And the way it was worked on opencl: -> make 2 contexts and run two of the overlapped kernels on each different contexts. Check the completion in a 20msec timer and launch new kernel when needed.

Now this is not working with Catalyst 12.10. It's 3.7% slower now because CUes are sleeping between kernels :S. You know, it's like turning off one of the 32 CUes in a HD7970, just because those bad kernel-to-kernel transitions.

So If anyone knows, please tell what is the proper way to keep the CUes filled with work ALL THE TIME?

Thank you for answers.

binying · ‎10-25-2012

Would u mind posting ur code?

realhet · ‎10-25-2012

Sry, I can't post exact codes. If I do so, my client have to kill me . Though, I should extract the thing and make a demo project out of it...

But the syndrome is so simple: If there's already a kernel running on the card, the api will block you when you start another one. So there will be a gap between the 2 kernels.

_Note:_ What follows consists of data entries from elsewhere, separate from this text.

/-- The first parameter word. -/
theorem pw_params_zero (f : MS) (c : Ctx) (n : Nat) : pw (c.params f (n + 1)) 0 = (c.rm f.mp.toNat).toNat := by
  rw [Ctx.params, List.range_succ_eq_map, List.map_cons]
  rfl

/-- A flag read back as a number. -/
theorem ite_flag (n : Nat) : (if n % 2 == 1 then 1 else 0) = n % 2 := by
  obtain h | h := Nat.mod_two_eq_zero_or_one n <;> simp [h]

/-- R341: a drain issues into a session of its own that is sealed, ready or empty. -/
theorem mnCheck_drain {s : State} (hasid : (s.cluster (s.cur / 2 / 8)).mn.asid = s.cx.asid)
    (hstate : (s.cluster (s.cur / 2 / 8)).mn.state ∈ [2, 3, 4]) : s.mnCheck [mnSEALED, mnREADY, mnEMPTY] = none := by
  have hmn : s.mn (clOf s.cur) = (s.cluster (s.cur / 2 / 8)).mn := rfl
  have hidle : (s.cluster (s.cur / 2 / 8)).mn.state ≠ mnIDLE := by
    intro h
    rw [h] at hstate
    exact absurd hstate (by decide)
  rw [State.mnCheck, hmn, hasid]
  simp only [hidle, ne_eq, not_true_eq_false, or_self, if_false]
  exact if_pos (List.elem_iff.mpr hstate)

/-- R215, R216, R218, R219: a command with room joins its handle, or traps by the first check that fails. -/
theorem streamCommandsJoin : StreamCommandsJoin := by
  intro s f hbuf hg p c mps ps4 ps5 all
  have hp : p = msAddr f s.cx := (msAddr_eq_baseOf f s).symm
  clear_value p
  subst hp
  have hon := fun (counted : Bool) (r : Res) => congrArg (finishHold s (holdCmd f counted s)) (guarded_on hg r)
  refine ⟨fun hroom => ⟨?_, ?_, ?_, ?_, ?_, ?_, ?_, ?_, ?_, ?_, ?_, ?_⟩, fun hroom => ⟨?_, fun x hx => ?_, fun hnone hasid hstate => ?_⟩⟩
  · exact joinsOrTraps_alone hbuf hroom (hon true _) rfl
  · exact joinsOrTraps_alone hbuf hroom (hon true _) rfl
  · exact joinsOrTraps_alone hbuf hroom (hon true _) (by rw [indirectTotal_eq]; rfl)
  · exact joinsOrTraps_alone hbuf hroom (hon true _) (by rw [indirectTotal_eq]; rfl)
  · exact joinsOrTraps_alone hbuf hroom (hon true _) (by rw [bitsOf_low, pw_params_zero, immU_eq_immUM]; rfl)
  · exact joinsOrTraps_alone hbuf hroom (hon true _) rfl
  · exact joinsOrTraps_alone hbuf hroom (hon true _) rfl
  · exact joinsOrTraps_alone hbuf hroom (hon true _) rfl
  · exact joinsOrTraps_alone hbuf hroom (hon true _) rfl
  · exact joinsOrTraps_alone hbuf hroom (hon true _) rfl
  · exact joinsOrTraps_alone hbuf hroom (hon true _) rfl
  · rw [exec_temit, execTemit, opTemit, guarded_on hg, holdCmd_room hroom, immU_eq_immUM, finishHold_ok]
    exact joins_submit hbuf _
  · exact joinsOrTraps_alone hbuf hroom (hon false _) (by rw [mfN, bitsOf_low, pw_params_zero]; rfl)
  · rw [exec_mndrain, execMndrain, opMndrain, guarded_on hg, holdCmd_room hroom, hx]
    rfl
  · rw [exec_mndrain, execMndrain, opMndrain, guarded_on hg, holdCmd_room hroom, firstChk_eq_none.mpr hnone, mnCheck_drain hasid hstate]
    dsimp only
    rw [ite_flag, finishHold_ok]
    exact joins_submit hbuf _

/-- R218: a command without room holds its bundle. -/
theorem streamCommandsHold : StreamCommandsHold := by
  intro s f hg
  have hheld := fun (counted : Bool) (hfull : ¬ Room s f counted) (r : Res) =>
    congrArg (finishHold s · r) (holdCmd_full hg hfull)
  refine ⟨fun hfull => ?_, fun hfull => ?_⟩
  · have hsmcast : ∀ p, holdSmcast f p s = some s := fun p => by rw [holdSmcast, holdCmd_full hg hfull]
    have hnsdot : ∀ p, holdNsdot f p s = some s := fun p => by rw [holdNsdot, holdCmd_full hg hfull]
    simp only [List.forall_mem_cons, List.not_mem_nil, false_implies, implies_true, and_true]
    exact ⟨hheld true hfull _, hheld true hfull _, hheld true hfull _, hheld true hfull _, hheld true hfull _, hheld true hfull _,
      congrArg (finishHold s · _) (hsmcast _), hheld true hfull _, hheld true hfull _, hheld true hfull _, hheld true hfull _,
      hheld true hfull _, hheld true hfull _, congrArg (finishHold s · _) (hnsdot _)⟩
  · simp only [List.forall_mem_cons, List.not_mem_nil, false_implies, implies_true, and_true]
    exact ⟨hheld false hfull _, hheld false hfull _⟩

/-! ### The places of the checks (R219, R257, R262) -/

/-- R219, R257: the places of the order, each with the cause that a check there has. -/
def placesInOrder : List (Nat × Cause) :=
  [(0, .illegalOp), (1, .paramRange), (2, .spaceForeign), (3, .spaceRange), (4, .spaceForeign), (5, .spaceRange), (6, .misaligned),
    (7, .portCircuit), (8, .portShape), (9, .streamHandle)]

/-- Each failed check of a list has its place. -/
structure AllPlaced (l : List Chk) : Prop where
  place : ∀ x ∈ l, (x.rank, x.cause) ∈ placesInOrder

theorem allPlaced_nil : AllPlaced [] := ⟨fun _ hx => absurd hx List.not_mem_nil⟩

theorem allPlaced_append {a b : List Chk} : AllPlaced (a ++ b) ↔ AllPlaced a ∧ AllPlaced b :=
  ⟨fun h => ⟨⟨(List.forall_mem_append.mp h.place).1⟩, ⟨(List.forall_mem_append.mp h.place).2⟩⟩,
    fun h => ⟨List.forall_mem_append.mpr ⟨h.1.place, h.2.place⟩⟩⟩

theorem AllPlaced.ite {c : Prop} [Decidable c] {a b : List Chk} (ha : AllPlaced a) (hb : AllPlaced b) : AllPlaced (if c then a else b) := by
  split
  · exact ha
  · exact hb

theorem AllPlaced.filter {l : List Chk} (h : AllPlaced l) (p : Chk → Bool) : AllPlaced (l.filter p) :=
  ⟨fun x hx => h.place x (List.mem_of_mem_filter hx)⟩

theorem AllPlaced.flatMap {α : Type} {g : α → List Chk} (h : ∀ a, AllPlaced (g a)) (l : List α) : AllPlaced (l.flatMap g) := by
  refine ⟨fun x hx => ?_⟩
  obtain ⟨a, -, hx⟩ := List.mem_flatMap.mp hx
  exact (h a).place x hx

theorem mem_chk {bad : Bool} {r : Nat} {c : Cause} {p : W64} {x : Chk} :
    x ∈ chk bad r c p ↔ bad = true ∧ x = { rank := r, cause := c, addr := p } := by
  cases bad <;> simp [chk]

theorem allPlaced_chk {r : Nat} {c : Cause} (h : (r, c) ∈ placesInOrder) (bad : Bool) (p : W64) : AllPlaced (chk bad r c p) := by
  refine ⟨fun x hx => ?_⟩
  obtain ⟨-, rfl⟩ := mem_chk.mp hx
  exact h

theorem allPlaced_chkParam (bad : Bool) : AllPlaced (chkParam bad) := allPlaced_chk (by decide) bad _

theorem allPlaced_chkAlign (p : W64) (n : Nat) (vals : List Int) : AllPlaced (chkAlign p n vals) := allPlaced_chk (by decide) _ _

/-- What the reach rule finds of a pointer is its space or its range (R262). -/
theorem reach_cause {owned : Bool} {floor size base len off n : Nat} {e : Cause} (h : reach owned floor size base len off n = some e) :
    e = .spaceForeign ∨ e = .spaceRange := by
  unfold reach at h
  split_ifs at h
  · exact .inl (Option.some.inj h).symm
  · exact .inr (Option.some.inj h).symm
  · exact .inr (Option.some.inj h).symm

/-- So does the rule of a stream's operand (R227, R257, R262). -/
theorem streamLoc_cause {s : State} {x : Nat} {p : W64} {n : Nat} {e : Cause} (h : s.streamLoc x p n = .error e) :
    e = .spaceForeign ∨ e = .spaceRange := by
  unfold State.streamLoc at h
  dsimp only at h
  split at h
  case h_1 | h_2 | h_3 =>
    split_ifs at h
    exact .inr (Except.error.inj h).symm
  case h_4 | h_5 =>
    split at h
    · exact .inr (Except.error.inj h).symm
    · split at h
      · exact .inl (Except.error.inj h).symm
      · split at h
        · next hreach =>
          obtain rfl := Except.error.inj h
          exact reach_cause hreach
        · cases h
  case h_6 => exact .inl (Except.error.inj h).symm

theorem allPlaced_chkOf {c : Cause} (h : c = .spaceForeign ∨ c = .spaceRange) (p : W64) : AllPlaced (chkOf c p) := by
  refine ⟨fun x hx => ?_⟩
  obtain rfl := List.mem_singleton.mp hx
  obtain rfl | rfl := h
  · exact (by decide : ((4, .spaceForeign) : Nat × Cause) ∈ placesInOrder)
  · exact (by decide : ((5, .spaceRange) : Nat × Cause) ∈ placesInOrder)

section
variable (s : State) (p : W64)

theorem allPlaced_reachChk (n : Nat) : AllPlaced (s.reachChk p n) := by
  unfold State.reachChk
  split
  · next h => exact allPlaced_chkOf (streamLoc_cause h) p
  · exact allPlaced_nil

theorem allPlaced_reachAt (d : Int) (n : Nat) : AllPlaced (s.reachAt p d n) :=
  .ite (allPlaced_chkOf (.inr rfl) _) (allPlaced_reachChk s _ n)

theorem allPlaced_spaceChk (pads : Bool) : AllPlaced (s.spaceChk p pads) := by
  simp only [State.spaceChk, allPlaced_append]
  exact ⟨⟨allPlaced_chk (by decide) _ _, allPlaced_chk (by decide) _ _⟩, allPlaced_chk (by decide) _ _⟩

theorem allPlaced_ownerChk : AllPlaced (s.ownerChk p) := .ite ((allPlaced_reachChk s p 1).filter _) allPlaced_nil

theorem allPlaced_boxChk (lo hi : Int) (n : Nat) (pads : Bool) : AllPlaced (s.boxChk p lo hi n pads) :=
  allPlaced_append.mpr ⟨allPlaced_spaceChk s p pads,
    .ite (allPlaced_append.mpr ⟨allPlaced_reachAt s p lo n, allPlaced_reachAt s p hi n⟩) allPlaced_nil⟩

theorem allPlaced_blobChk (n al : Nat) (pads : Bool) : AllPlaced (s.blobChk p n al pads) :=
  allPlaced_append.mpr ⟨allPlaced_boxChk s p 0 0 n pads, allPlaced_chkAlign ..⟩

theorem allPlaced_affChk (ps : List W64) (w : Nat) : AllPlaced (s.affChk p ps w) := by
  simp only [State.affChk, allPlaced_append]
  exact ⟨⟨allPlaced_chkParam _, .ite (allPlaced_spaceChk ..) (allPlaced_boxChk ..)⟩, allPlaced_chkAlign ..⟩

theorem allPlaced_indChk (ps : List W64) (w : Nat) : AllPlaced (s.indChk p ps w) := by
  simp only [State.indChk, allPlaced_append]
  refine ⟨⟨⟨⟨allPlaced_chkParam _, allPlaced_spaceChk ..⟩, allPlaced_ownerChk ..⟩, allPlaced_chkAlign ..⟩, .ite ?_ allPlaced_nil⟩
  refine allPlaced_append.mpr ⟨.ite ?_ (allPlaced_boxChk ..), .ite allPlaced_nil (allPlaced_chkAlign ..)⟩
  exact allPlaced_append.mpr ⟨allPlaced_spaceChk .., allPlaced_ownerChk ..⟩

theorem allPlaced_swinChk (ps : List W64) (w : Nat) : AllPlaced (s.swinChk p ps w) := by
  simp only [State.swinChk, allPlaced_append]
  refine ⟨⟨allPlaced_chkParam _, ?_⟩, allPlaced_chkAlign ..⟩
  split
  · exact allPlaced_boxChk ..
  · exact allPlaced_spaceChk ..

theorem allPlaced_scaleChk (scal : Bool) (total : Nat) : AllPlaced (s.scaleChk p scal total) :=
  .ite allPlaced_nil (.ite (allPlaced_spaceChk ..) (allPlaced_boxChk ..))

theorem allPlaced_runChk (pitch w n : Nat) : AllPlaced (s.runChk p pitch w n) :=
  allPlaced_append.mpr ⟨.ite (allPlaced_spaceChk ..) (allPlaced_boxChk ..), .ite allPlaced_nil (allPlaced_chkAlign ..)⟩

theorem allPlaced_inPortChk (k tty lanes : Nat) (scal : Bool) : AllPlaced (s.inPortChk k tty lanes scal) :=
  allPlaced_append.mpr ⟨allPlaced_chk (by decide) _ _, allPlaced_chk (by decide) _ _⟩

theorem allPlaced_outPortChk (k : Nat) (bad : Nat → Bool) : AllPlaced (s.outPortChk k bad) :=
  allPlaced_append.mpr ⟨allPlaced_chk (by decide) _ _, allPlaced_chk (by decide) _ _⟩

theorem allPlaced_shapeChk (w : Nat) (one scal : Bool) (dst : Option Nat) (q : Bool) : AllPlaced (shapeChk w one scal dst q) :=
  allPlaced_chkParam _

theorem allPlaced_scalRun (f : MS) (n : Nat) (scal : Bool) : AllPlaced (scalRun f n scal) := allPlaced_chk (by decide) _ _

The problem is that it worked well with previous drivers and now it seems like broken or changed somehow.

BTW It seems like the same behaviour as the CAL api suffered since win_cat_12.2.

yurtesen · ‎10-25-2012

Why dont you just enqueue your kernels and let the runtime to decide what to do with them? I think any sort of reliable synchronization between contexts is not supported by OpenCL in general?

I am not sure if it was ever possible to run 2 kernels at the same time on the device anyway.

http://developer.amd.com/tools/hc/AMDAPPSDK/assets/AMD_APP_SDK_FAQ.pdf

11. Is it possible to run multiple AMD APP applications (compute and graphics)
concurrently?
Multiple AMD APP applications can be run concurrently, as long as they do not access the
same GPU at the same time. AMD APP applications that attempt to access the same GPU
at the same time are automatically serialized by the runtime system.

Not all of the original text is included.